Protective layer 570 covers on separation layer 540 and the conductive layer 560, and exposed portions serve conductive layer 560, forms a plurality of signal transmission lines road contact hole 580, in order to follow-up packaging operation.In addition, a plurality of spray orifices 585 run through in each layer that is formed at protective layer 570, separation layer 540 and structure sheaf 520, and are communicated with fluid cavity 620,630,640,650.
The architectural feature of the fluid ejection apparatus of present embodiment is the connection design between fluid cavity 620,630,640,650 and runner 610 and manifold 600 threes, this kind particular topology, can improve in the prior art when making a plurality of fluid cavity, the complicated technology of the necessary corresponding manifold of one current drainage body cavity, only can supply the fluid to each fluid cavity 620,630,640,650 and manipulate, and reach ink-jet effect same as the prior art by means of single manifold 600.In addition, utilize fluid cavity 620,630,640,650 dislocation to arrange, can improve the injection density of device significantly.
See also Fig. 5 A, Fig. 5 B and Fig. 6 again, the manufacturing of the single petrochemical fluid jet device of another embodiment of the present invention is described.At first, shown in Fig. 5 A, provide substrate 500, silicon base for example, the thickness of substrate 500 is substantially between 625~675 microns.Then, on first 5001 of substrate 500, form the sacrifice layer 510 of composition, sacrifice layer 510 is made of boron-phosphorosilicate glass (BPSG), phosphorosilicate glass (PSG) or silica material, wherein preferably constitutes with phosphorosilicate glass, and the thickness of sacrifice layer 510 is substantially between 1~2 micron.
As shown in Figure 6, the sacrifice layer of above-mentioned composition is as the predetermined zone that forms runner 610 and four current drainage body cavitys 620,630,640,650.

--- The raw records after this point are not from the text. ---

-- ==== Sys2Proof/Machine/Channels.lean ====
section
/-! DEFINITION. Identification, the die table and training of a channel (chapter 03). -/

namespace Sys2Proof.Machine

/-- A die-table entry from geometry and a matched profile (R64, R65). -/
def makeEntry (s : State) (k : Nat) (g : Geometry) : BitVec 256 :=
  let f := fun (v lo w : Nat) => v % 2 ^ w * 2 ^ lo
  let p := fun (q : Param) => s.paramN q
  BitVec.ofNat 256 (1 + f (if g.ipr && p (.flashProfileIpr k) = 1 then 1 else 0) 1 1 + f g.planes 2 2 + f g.cell 4 3 + f (bit g.slcOk) 7 1 +
    f g.blocksM1 8 12 + f g.pagesM1 20 12 + f g.pageBytes 32 16 + f (p (.flashProfileDispatchSet k)) 48 4 +
    f (p (.flashProfileSuspLimit k)) 56 8 + f (ceilDiv (p (.flashProfileTRNs k)) 10) 64 16 + f (p (.flashProfileTProgUs k)) 80 16 +
    f (p (.flashProfileTBersUs k)) 96 16 + f (p (.flashProfileTProgSlcUs k)) 112 16 + f (p (.flashProfilePsuspLatNs k)) 128 16 +
    f (p (.flashProfileEsuspLatNs k)) 144 16 + f (p (.flashProfileRrstLatNs k)) 160 16 + f (p (.flashProfileResumeLatNs k)) 176 16 +
    f g.capGbit 192 16)

/-- The first profile, in order 0 to 7, whose id equals the leading ID bytes; an empty id matches nothing (R64, R81). -/
def matchProfile (s : State) (idb : List Byte) : Option Nat :=
  (List.range 8).find? fun k =>
    match s.rb.getBytes (.profileId k) with
    | some p => !p.isEmpty && decide (idb.take p.length = p)
    | none => false

/-- The profile has an offsets record of another length than the CELL type takes (R64, R132). -/
def offsetsMisfit (s : State) (k cell : Nat) : Bool :=
  match s.rb.getBytes (.offsets k) with
  | some b => decide (b.length ≠ 36 * (2 ^ (cell + 1) - 1))
  | none => false

/-- The acceptance checks of R66 on an entry. -/
def Die.geometryOk (x : Die) : Bool :=
  decide (x.ent 2 2 < 3) && decide (x.cell < 4) && decide (17408 ≤ x.pageBytes ∧ x.pageBytes ≤ 20000) &&
  decide (x.planes * (x.ent 8 12 + 1) * (x.ent 20 12 + 1) * 16384 * 8 ≤ 2 ^ 41) && decide (x.ent 192 16 ≤ 2048) &&
  decide (1000 ≤ x.ent 64 16 ∧ x.ent 64 16 ≤ 20000) && decide (1 ≤ x.ent 80 16 ∧ x.ent 80 16 ≤ 10000) &&
  decide (1 ≤ x.ent 112 16 ∧ x.ent 112 16 ≤ 10000) && decide (1 ≤ x.ent 96 16 ∧ x.ent 96 16 ≤ 30000) && decide (1 ≤ x.suspLimit)

/-- PSUSP_LAT, ESUSP_LAT or RRST_LAT above 5000 ns makes the die non-Express (R42, R66). -/
def Die.slowSuspend (x : Die) : Bool := decide (5000 < x.ent 128 16) || decide (5000 < x.ent 144 16) || decide (5000 < x.ent 160 16)

/-- The six geometry fields that every accepted die shares (R67). -/
def Die.shape (x : Die) : List Nat := [x.ent 2 2, x.cell, x.ent 7 1, x.ent 8 12, x.ent 20 12, x.pageBytes]

namespace State

/-- Isolates a die found at identification: populated, with a cause. -/
def isolateFound (s : State) (d : Nat) (c : IsolCause) : State :=
  (s.modDie d fun x => if x.state == .absent then { x with state := .idle } else x).isolateDie d c

/-- Why a chip enable that answers is isolated whole by R58, R64 or R62, if it is. `ref` is the reference chip enable's LUN count. -/
def ceFault (s : State) (ref : Option Nat) (a : CeIdent) : Option IsolCause :=
  if !a.pageOk || !a.geom.iface || a.geom.needs then some .ident
  else match matchProfile s a.idBytes with
    | none => some .noProfile
    | some _ => if (a.luns == 1 || a.luns == 2 || a.luns == 4) && ref == some a.luns then none else some .geometry

/-- LUN count of the reference chip enable: the lowest-numbered one that R64 does not isolate and whose count is 1, 2 or 4 (R62). -/
def refLuns (s : State) (ces : List CeIdent) : Option Nat :=
  (ces.find? fun a => a.responds && a.pageOk && (matchProfile s a.idBytes).isSome && (a.luns == 1 || a.luns == 2 || a.luns == 4)).map (·.luns)

/-- Fills and checks the entry of one die (R64 to R66, R95): geometry first, then what the profile and its dispatch set serve. [DEDUCED, log 22] -/
def identifyDie (s : State) (d : Nat) (a : CeIdent) : State :=
  let k := (matchProfile s a.idBytes).getD 0
  let e := makeEntry s k a.geom
  let set := s.paramN (.flashProfileDispatchSet k)
  let has := fun op => (s.descOf set op).isSome
  let e := if has 1 && has 5 then e else e &&& ~~~0x80#256
  let noSusp := !(has 7 && has 8 && has 9 && has 10)
  let x : Die := { state := .idle, entry := e, profile := k }
  let s := s.setDie d { x with nonExpress := x.slowSuspend || noSusp }
  if !x.geometryOk then (s.rset (Reg.SB_CH_ERR_GEOM (chOf d)) 1).isolateDie d .geometry
  else if offsetsMisfit s k a.geom.cell then s.isolateDie d .noProfile
  else if !(has 0 && has 4 && has 6 && has 11 && has 12 && has 13 && has 14 && has 15) then s.isolateDie d .noProfile
  else s

/-- Identifies one chip enable (R62, R64). One whose LUN count is unknown or none of 1, 2 and 4 has LUN 0 alone marked isolated. [DESIGN CHOICE, log 22] -/
def identifyCe (s : State) (ch : Nat) (ref : Option Nat) (ce : Nat) (a : CeIdent) : State :=
  if !a.responds then s
  else
    let s := s.modCal ch ce fun c => { c with populated := true }
    let base := 32 * ch + 4 * ce
    let n := if a.luns = 1 ∨ a.luns = 2 ∨ a.luns = 4 then a.luns else 1
    let ls := List.range n
    match s.ceFault ref a with
    | some c =>
      let s := if c == .ident || c == .noProfile then s.rset (Reg.SB_CH_ERR_ID_FAIL ch) 1 else s.rset (Reg.SB_CH_ERR_GEOM ch) 1
      (ls.foldl (fun s l => s.isolateFound (base + l) c) s).modCal ch ce fun c => { c with isolated := true }
    | none => ls.foldl (fun s l => s.identifyDie (base + l) a) s

/-- The lowest-numbered accepted die (R67). -/
def lowestAccepted (s : State) : Option Nat := (List.range (32 * s.channels)).find? fun d => (s.die d).present && (s.die d).isol == 0

/-- The parity length in force (R113, R114, R312): the recorded one, or the Rulebook's where it fits the reference die's slot, or the largest that fits. -/
def resolvePar (s : State) (r : Nat) : State :=
  let want := s.paramN .readParityBytes
  let fit := min 864 (((s.die r).pageBytes / 4 - 4128) / 32 * 32)
  let (par, st) : Nat × Nat := match s.media.nand.par with
    | some v => (v, if want = 0 then 1 else if want = v then 0 else 2)
    | none => if want = 0 then (fit, 1) else if want ≤ fit then (want, 0) else (fit, 3)
  ({ s with adm := { s.adm with parStatus := st } }).rset Reg.LD_CODE_CFG_PAR par

/-- Fixes the reference die once every channel is identified, isolates the dies that differ from it and resolves the parity length (R67, R114); fewer accepted dies than expected are a configuration event (R81). [DEDUCED, log 22] -/
def fixReference (s : State) : State :=
  let s := if s.serviceDies.length < s.paramN .flashExpectedDies then { s with adm := { s.adm with configEvents := s.adm.configEvents ++ [s.serviceDies.length] } } else s
  match s.lowestAccepted with
  | none => s
  | some r =>
    let s := { s with flash := { s.flash with refDie := some r } }
    ((List.range (32 * s.channels)).foldl (fun s d =>
      let x := s.die d
      if x.present && x.isol == 0 && decide (x.shape ≠ (s.die r).shape)
      then (s.rset (Reg.SB_CH_ERR_GEOM (chOf d)) 1).isolate d .geometry else s) s).resolvePar r

/-- Identification of a channel (R62 to R67). -/
def identifyChannel (s : State) (ch : Nat) (ces : List CeIdent) : State :=
  let s := s.rset (Reg.SB_CH_STAT_WP ch) 1
  let ref := s.refLuns ces
  let s := (ces.take 8).zipIdx.foldl (fun s p => s.identifyCe ch ref p.2 p.1) s
  let mask := (ces.take 8).zipIdx.foldl (fun m p => if p.1.responds then m + 2 ^ p.2 else m) 0
  let s := s.rset (Reg.SB_CH_CFG_CE_MASK ch) mask
  let s := s.rset (Reg.SB_CH_CFG_LUNS ch) (match ref with | some 4 => 3 | some 2 => 1 | _ => 0)
  let s := s.rset (Reg.SB_CH_CFG_ENABLE ch) (bit (mask != 0))
  let s := s.checkChannel ch
  let s := { s with flash := { s.flash with identified := ch :: s.flash.identified.filter (· != ch) } }
  if s.flash.refDie.isNone && (List.range s.channels).all (fun c => s.flash.identified.contains c) then s.fixReference else s

/-- A chip enable passes training at a rate (R68, R95): every pattern matched, margins good, and above 2000 MT/s the set has ZQ_LONG and DCC. -/
def cePasses (s : State) (ch : Nat) (t : CeTrain) (rate : Nat) : Bool :=
  let d := 32 * ch + 4 * t.ce
  t.passAt.contains rate && (decide (rate ≤ 2000) || (s.hasOp d 17 && s.hasOp d 19)) &&
    s.marginsOk (keepTrims [] t.trims)

/-- The chip enable's set lacks a training routine needed at every rate (R95). -/
def ceUntrainable (s : State) (ch ce : Nat) : Bool :=
  let d := 32 * ch + 4 * ce
  !(s.hasOp d 20 && s.hasOp d 21 && s.hasOp d 22)

/-- The rates a channel tries, from nominal down to the fallback floor (R69). -/
def tryRates (s : State) : List Nat :=
  rates.reverse.filter fun r => decide (r ≤ s.paramN .flashRateMts ∧ s.paramN .flashMinRateMts ≤ r)

/-- Training of a channel (R68, R69, R95). [DEDUCED, log 22] -/
def trainChannel (s : State) (ch : Nat) (ts : List CeTrain) (temp : Int) : State :=
  let live := ts.filter fun t => (s.ceCal ch t.ce).populated && !(s.ceCal ch t.ce).isolated
  let s := (live.filter fun t => s.ceUntrainable ch t.ce).foldl (fun s t => s.isolateCe ch t.ce .train) s
  let live := live.filter fun t => !(s.ceCal ch t.ce).isolated
  let good := s.tryRates.find? fun r => live.all fun t => s.cePasses ch t r
  let rate := good.getD (s.paramN .flashMinRateMts)
  let firstFail := live.any fun t => !s.cePasses ch t (s.paramN .flashRateMts)
  let s := if firstFail then s.rset (Reg.SB_CH_ERR_TRAIN_FAIL ch) 1 else s
  let s := live.foldl (fun s t => s.setHighSpeed ch t.ce (rateCode rate)) s
  let bad := live.filter fun t => !s.cePasses ch t rate
  let ok := live.filter fun t => s.cePasses ch t rate
  let s := bad.foldl (fun s t => s.isolateCe ch t.ce .train) s
  let s := ok.foldl (fun s t => s.modCal ch t.ce fun c => { c with trained := true, trainTemp := temp, newTrims := some (keepTrims [] t.trims) }) s
  let s := s.rset (Reg.SB_CH_STAT_CE_TRAINED ch) (ok.foldl (fun m t => m + 2 ^ t.ce) 0)
  let s := s.rset (Reg.SB_CH_STAT_RATE_ACT ch) (rateCode rate)
  let s := s.rset (Reg.SB_CH_CAL_TRAIN_TEMP ch) (unsigned temp 8)
  let s := s.rset (Reg.SB_CH_STAT_TRAINED ch) 1
  s.setLayout ch rate

end State

/-- CHANNEL_IDENTIFY (R13, R62 to R67, R95, R487): a channel's power switch closes once its tokens are granted; then its chip enables are identified, once, before training. -/
def execChannelIdentify (ch : Nat) (ces : List CeIdent) (s : State) : Result :=
  if decide (ch < s.channels) && !s.flash.identified.contains ch && !s.flag Reg.SB_GLOBAL_LOCK && s.plat.linksReleased && s.plat.hold == .none then
    let s := if s.flag (Reg.SB_CH_STAT_POWERED ch) then s else s.askTokens [.channel ch]
    .next (if s.flag (Reg.SB_CH_STAT_POWERED ch) then s.identifyChannel ch ces else s)
  else .next s

/-- CHANNEL_TRAIN (R67 to R69): boot training of a channel, once every channel is identified. -/
def execChannelTrain (ch : Nat) (ts : List CeTrain) (temp : Int) (s : State) : Result :=
  if decide (ch < s.channels) && (List.range s.channels).all (fun k => s.flash.identified.contains k) && !s.flag (Reg.SB_CH_STAT_TRAINED ch) && !s.flag (Reg.SB_CH_STAT_ISOLATED ch) then
    .next (s.trainChannel ch ts temp)
  else .next s

end Sys2Proof.Machine
end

Then, in substrate 500, form the structure sheaf 520 of composition, and the sacrifice layer 510 of this structure sheaf covering composition, structure sheaf 520 can be the silicon oxynitride layer that is formed by chemical vapour deposition technique (CVD), the thickness of structure sheaf 520 is substantially between 1.5~2 microns.In addition, structure sheaf 520 is made of low-stress material, and its stress value is substantially between 100~200 MPas (MPa) tension.
Then, on structure sheaf 520, form the resistive layer 530 of composition, with as ejection actuators heater for example, fluid is driven via jet actuator after, by the spray orifice ejection of follow-up manufacturing, resistive layer 530 is by HfB 2, TaAl, TaN or TiN constitute, preferably constitute by TaAl.

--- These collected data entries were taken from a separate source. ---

-- ==== Sys2Proof/Machine/HoldUp.lean ====
section
/-! DEFINITION. The Tender, the bank measurement, the dirty limit and the power-loss flush (chapter 08). RECOVERY stands in Recover.lean, INPUT_RECOVERED and POWER_LOSS in Restart.lean. -/

namespace Sys2Proof.Machine

namespace State

/-- Voltage of a 12-bit conversion in mV: full scale 1200 mV before the divider (R197, R516). [PRESUMED, log 34] -/
def senseMv (code div : Nat) : Nat := min 65535 (min code 4095 * 1200 * div / 4096)

/-- Groups in service and not closed to new superblocks: G of R200. -/
def flushGroups (s : State) : List Nat := (List.range s.groupCount).filter fun g => !s.closedToNew g

/-- Data positions of a group's hold-up superblock, or of the one its dies would give (R200, R204). -/
def holdupData (s : State) (g : Nat) : Nat :=
  match s.openSb g .holdup with
  | some n => ((s.sb n).map fun b => b.dies.length - 1).getD 0
  | none => (s.groupDies g).length - 1

/-- N of R200. -/
def flushPrograms (s : State) : Nat := min (s.paramN .holdupFlushPrograms) (s.rget Reg.TT_BUDGET_CFG_MAX_PROG)

/-- T_FLUSH(L) in ns (R200), for given G, D, u, N and program times. -/
def flushNs (g d u n tSlc tProg l : Nat) : Nat :=
  let k := ceilDiv l (g * u)
  let units := g * (k + ceilDiv k d)
  let rounds := ceilDiv units n + ceilDiv (g + 2) n
  200000 + tProg + rounds * ((ceilDiv tSlc 8192 + 1) * 8192)

/-- T_FLUSH of L dirty parcels for the dies in service (R200). -/
def tFlush (s : State) (l : Nat) : Nat :=
  let gs := s.flushGroups
  flushNs gs.length (max 1 (minOf (gs.map s.holdupData))) (4 * s.planesPer) s.flushPrograms
    ((s.serviceDies.map fun d => (s.die d).tProgSlc).foldl max 0) ((s.serviceDies.map fun d => (s.die d).tProg).foldl max 0) l

/-- T_avail in ns for a bank voltage, before it is floored at 0: E / flush power less the reserve (R201). -/
def availNs (s : State) (mv : Nat) : Int :=
  let lo := s.paramN .holdupVMinMv
  if mv ≤ lo then 0
  else (s.media.cap * (mv * mv - lo * lo) * s.paramN .holdupEfficiencyPct / (200 * s.paramN .holdupFlushPowerMw) : Nat) - (s.paramN .holdupReserveUs * 1000 : Nat)

/-- The largest L up to 65,536 whose flush fits: T_FLUSH never falls as L grows, so the bits of L are found from the top (R201). -/
def largestL (fits : Nat → Bool) : Nat :=
  (List.range 17).foldl (fun l i => let c := l + 2 ^ (16 - i); if c ≤ 65536 && fits c then c else l) 0

/-- TENDER_MAX for a bank voltage (R201). -/
def tenderFor (s : State) (mv : Nat) : Nat :=
  if mv ≤ s.paramN .holdupVMinMv ∨ s.media.cap = 0 ∨ s.flushGroups.isEmpty then 0
  else largestL fun l => decide ((s.tFlush l : Int) ≤ s.availNs mv)

/-- Writes TENDER_MAX; FT_DIRTY.LIMIT is clamped to it, and follows it where it stood at it (R144, R201). [DEDUCED, log 27] -/
def setTender (s : State) (v : Nat) : State :=
  let l := s.rget Reg.FT_DIRTY_LIMIT
  let follows := l == s.rget Reg.FT_DIRTY_MAX_TENDER_MAX
  (s.rset Reg.FT_DIRTY_MAX_TENDER_MAX v).rset Reg.FT_DIRTY_LIMIT (if follows then v else min l v)

/-- R201 for the present bank voltage: AVAIL and TENDER_MAX, held down by a repeat measurement (R199). -/
def tenderUpdate (s : State) : State :=
  let mv := s.rget Reg.FT_HU_VOLT_BANK_MV
  let s := s.rset Reg.FT_HU_CAP_AVAIL (min 65535 ((s.availNs mv).toNat / 10000))
  let v := s.tenderFor mv
  s.setTender (match s.media.measureCap with | some c => min c v | none => v)

/-- A write that now completes only after step 9 (R18, R203): its IUs whose map update has not run are waited for, the journal so far must be durable. -/
def throughCtx (s : State) (c : Ctx) : Ctx :=
  if c.parcels.isEmpty || c.word == .done then c
  else
    let left := c.parcels.filter fun p => let x := s.parcel p; x.first == p && x.state != .clean && x.state != .free && x.seq == c.seq
    { c with throughWrite := true, waitIus := left.map fun p => c.seq * 2 ^ 40 + (s.parcel p).iu, needDurable := some (max s.media.nextSeq (c.needDurable.getD 0)) }

/-- The write cache is withdrawn (R203): write-through handling, dirty parcels to the front, WITHDRAWN, event 0x05. -/
def withdraw (s : State) : State :=
  if !s.cachePresent then s
  else
    let cs := s.adm.ctxs.map fun (p : Nat × Ctx) => (p.1, s.throughCtx p.2)
    let s := { s with adm := { s.adm with ctxs := cs } }
    let s := s.modMedia fun m => { m with parcels := m.parcels.map fun (p : Nat × Parcel) => (p.1, { p.2 with urgent := true }) }
    ((s.rset Reg.FT_HU_STAT_WITHDRAWN 1).rset Reg.FT_STAT_VWC 0).postVendor 5

/-- Hold-up Measure commands complete with the capacitance (R324). -/
def measureDone (s : State) : State :=
  ((s.adm.ctxs.filter fun q => q.2.sqid == 0 && q.2.sqe.opcode == 0xC5 && q.2.fetched && q.2.status.isNone).map (·.1)).foldl
    (fun s n => s.finish n stOk (s.rget Reg.FT_HU_CAP_CAP)) s

/-- A measurement ends (R198, R199): charger on, load off, C and its register; a repeat measurement that failed or leaves too low a limit withdraws the cache. -/
def endMeasure (s : State) (cap : Nat) (ok : Bool) : State :=
  let rep := s.media.repeatRun
  let s := s.modMedia fun m => { m with
    cap := cap, measure := .idle, repeatRun := false, bootMeasured := true, measureCap := none, measuredAt := s.flash.tick, chgEn := true, dis := false }
  let s := (s.rset Reg.FT_HU_CAP_CAP (min 65535 (cap / 10))).rset Reg.FT_HU_STAT_MEASURING 0
  let s := if ok then s.rset Reg.FT_HU_STAT_MEASURED 1 else s.rsat Reg.FT_HU_CNT_MEASURE_FAILS
  let s := s.tenderUpdate
  if rep && (!ok || decide (s.rget Reg.FT_DIRTY_MAX_TENDER_MAX < s.paramN .holdupMinParcels)) then s.withdraw.measureDone else s.measureDone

Form the separation layer 540 of composition again, cover substrate 500, structure sheaf 520 and resistive layer 530, and form heater contact hole 550, afterwards, on separation layer 540, form the conductive layer 560 of composition, and insert heater contact hole 550, to form the signal transmission line road.At last, on separation layer 540 and conductive layer 560, form protective layer 570, and form signal transmission line road contact hole 580, conductive layer 560 is exposed, in order to follow-up packaging operation.

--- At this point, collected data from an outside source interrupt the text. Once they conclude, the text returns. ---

/-! ## Sanitize (R318, R319, R358) -/

/-- Starts a sanitize with an action, or answers why not: OWPASS counts for an Overwrite. -/
def sanitizeRow (s : State) (n action : Nat) : State :=
  match s.adminRun n 0x84 with
  | none => s
  | some c =>
    if !([1, 2, 3, 4].contains (c.a 0)) then s.finish n stField
    else if c.a 0 != action then s
    else if (match s.adm.sanitize with | some z => z.running | none => false) then s.finish n (stGen 0x1D)
    else if action = 3 && (c.a 2 == 0 || decide (16 < c.a 2)) then s.finish n stField
    else
      let z : Sanitize := ⟨action, c.a 1 == 1, c.a 2, BitVec.ofNat 32 (c.a 4), c.a 3 == 1, true, false, false, false⟩
      ((s.finish n stOk).startSanitize z).sendSanitize

/-- Contexts of a worker's SANITIZE: answered with its end. -/
def answerSanitize (s : State) (st : Status) : State :=
  ((s.adm.ctxs.filter fun p => p.2.ctl == 2 && p.2.sqe.opcode == 0x10A && !p.2.posted).map (·.1)).foldl
    (fun s n => s.modCtxN n fun x => { x with word := .done, status := some st }) s

end State

/-- NS_CREATE (R133, R134, R136, R313, R357): the lowest free NSID, its slot, its granules; in manager mode a volume on every member that holds a position. -/
def execNsCreate (n : Nat) (d : NsData) (s : State) : Result :=
  match s.adminRun n 0x0D with
  | none => .next s
  | some c =>
    if 1 < c.a 0 then .next (s.finish n stField)
    else if c.a 0 != 0 then .next s
    else match (if c.fetched then none else s.createStatus d) with
      | some st => .next (s.finish n st)
      | none =>
        let x := s.newNs d
        let s := if c.fetched then s
          else match s.hdr? with
            | some h => if x.array then (s.toMembers n 8 (State.slotOf x.nsid) (leBytes 8 (State.volumeBlocks h x.blocks4k) ++ [x.iuShift])).markSent n else s
            | none => s
        if s.waitingMembers n then .next s else .next (s.endCreate n x)

/-- NS_DELETE (R134, R313, R357): the namespaces are detached; once no command is outstanding on them, and the members have deleted the volumes, they are gone. [DEDUCED, log 51] -/
def execNsDelete (n : Nat) (s : State) : Result :=
  match s.adminRun n 0x0D with
  | none => .next s
  | some c =>
    if 1 < c.a 0 then .next (s.finish n stField)
    else if c.a 0 != 1 then .next s
    else
      let l := s.namedNs c.sqe.nsid
      if c.sqe.nsid != 0xFFFFFFFF && l.isEmpty then .next (s.finish n (stGen 0x0B))
      else
        let s := l.foldl (fun s q => s.modNs q.1 fun x => { x with attached := 0 }) s
        let s := if c.fetched then s else (l.foldl (fun s q => if q.2.array then s.toMembers n 9 q.1 [] else s) s).markSent n
        if s.waitingMembers n || !s.nsQuiet (fun x => l.any fun q => q.1 == x) then .next s
        else if s.memberFailed n then .next (s.finish n stOk)
        else .next (((l.foldl (fun s q => s.deleteNs q.1) s).finish n stOk).nsChanged (l.map fun q => q.2.nsid))

/-- NAMESPACE_ATTACHMENT (R313): SEL 0 attach, 1 detach, of controller identifiers 1 and 2. [PRESUMED, log 47] -/
def execNamespaceAttachment (n : Nat) (ctrls : List Nat) (s : State) : Result :=
  match s.adminRun n 0x15 with
  | none => .next s
  | some c =>
    if 1 < c.a 0 then .next (s.finish n stField)
    else match s.nsOf c.sqe.nsid with
      | none => .next (s.finish n (stGen 0x0B))
      | some x =>
        match s.attachStatus x (c.a 0 == 0) ctrls with
        | some st => .next (s.finish n st)
        | none =>
          let m := (ctrls.map fun k => 2 ^ (k - 1)).sum
          let s := s.modNs (State.slotOf x.nsid) fun y => { y with attached := if c.a 0 = 0 then y.attached + m else y.attached - m }
          .next ((s.finish n stOk).nsChanged [x.nsid])

/-- FORMAT_NVM (R193, R194, R314, R357): ends once no command is outstanding on the namespaces and the members have answered; `guardOk`: the Guard accepts a key advance. [PRESUMED, log 47; DEDUCED, log 51] -/
def execFormatNvm (n : Nat) (guardOk : Bool) (s : State) : Result :=
  match s.adminRun n 0x80 with
  | none => .next s
  | some c =>
    match (if c.fetched then none else s.formatStatus c) with
    | some st => .next (s.finish n st)
    | none =>
      let s := if c.fetched then s else s.beginFormat n c
      let l := s.formatted c
      if s.waitingMembers n || !s.nsQuiet (fun x => l.any fun q => q.1 == x) then .next s
      else .next (s.endFormatOk n c guardOk)

/-- SELF_TEST_SHORT (R315). -/
def execSelfTestShort (n : Nat) (s : State) : Result := .next (s.startTest n 1)
/-- SELF_TEST_EXTENDED (R315, R316). -/
def execSelfTestExtended (n : Nat) (s : State) : Result := .next (s.startTest n 2)

/-- SELF_TEST_ABORT (R317): a running test ends with result 0x1; with none there is no effect. -/
def execSelfTestAbort (n : Nat) (s : State) : Result :=
  match s.adminRun n 0x14 with
  | none => .next s
  | some c =>
    if !([1, 2, 15].contains (c.a 0)) then .next (s.finish n stField)
    else if c.a 0 != 15 then .next s
    else .next ((s.endSelfTest 1 0).finish n stOk)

Next, see also Fig. 5 B, a series of etch process that goes into effect is to form final fluid ejection apparatus.At first, with the wet etch method of anisotropic, etching solution for example is potassium hydroxide (KOH) solution, and sacrifice layer 510, with formation fluid passage 590, manifold 600 and opening 595, and is exposed in the back side of etching substrate 500 by promptly second 5002.
The A/F of manifold 600 is substantially between 160~200 microns, the width of opening 595 is substantially between 1100~1200 microns, fluid passage 590 inwalls and horizontal line angle theta are roughly 54.74 degree, and the fluid passage 590 after the etching is a low wide and up narrow shape and structure like this.In addition, fluid passage 590 is interconnected with a fluid accumulator tank downwards.
Subsequently, with the wet etch method etch sacrificial layer 510 of hydrofluoric acid containing (HF) solution, afterwards, once again with for example wet etch method etching substrate 500 of potassium hydroxide (KOH) solution of etching solution, enlarging the zone that sacrifice layer 510 is emptied, and form fluid cavity 620,630,640,650 and runner 610.Wherein fluid cavity 630,640 is communicated with manifold 600, and fluid cavity 620,650 is communicated with runner 610, and four current drainage body cavitys 620,630,640,650 all are the mutual dislocation arrangement.Fluid cavity 630,640 to the length at manifold apertures center substantially between 250~290 microns.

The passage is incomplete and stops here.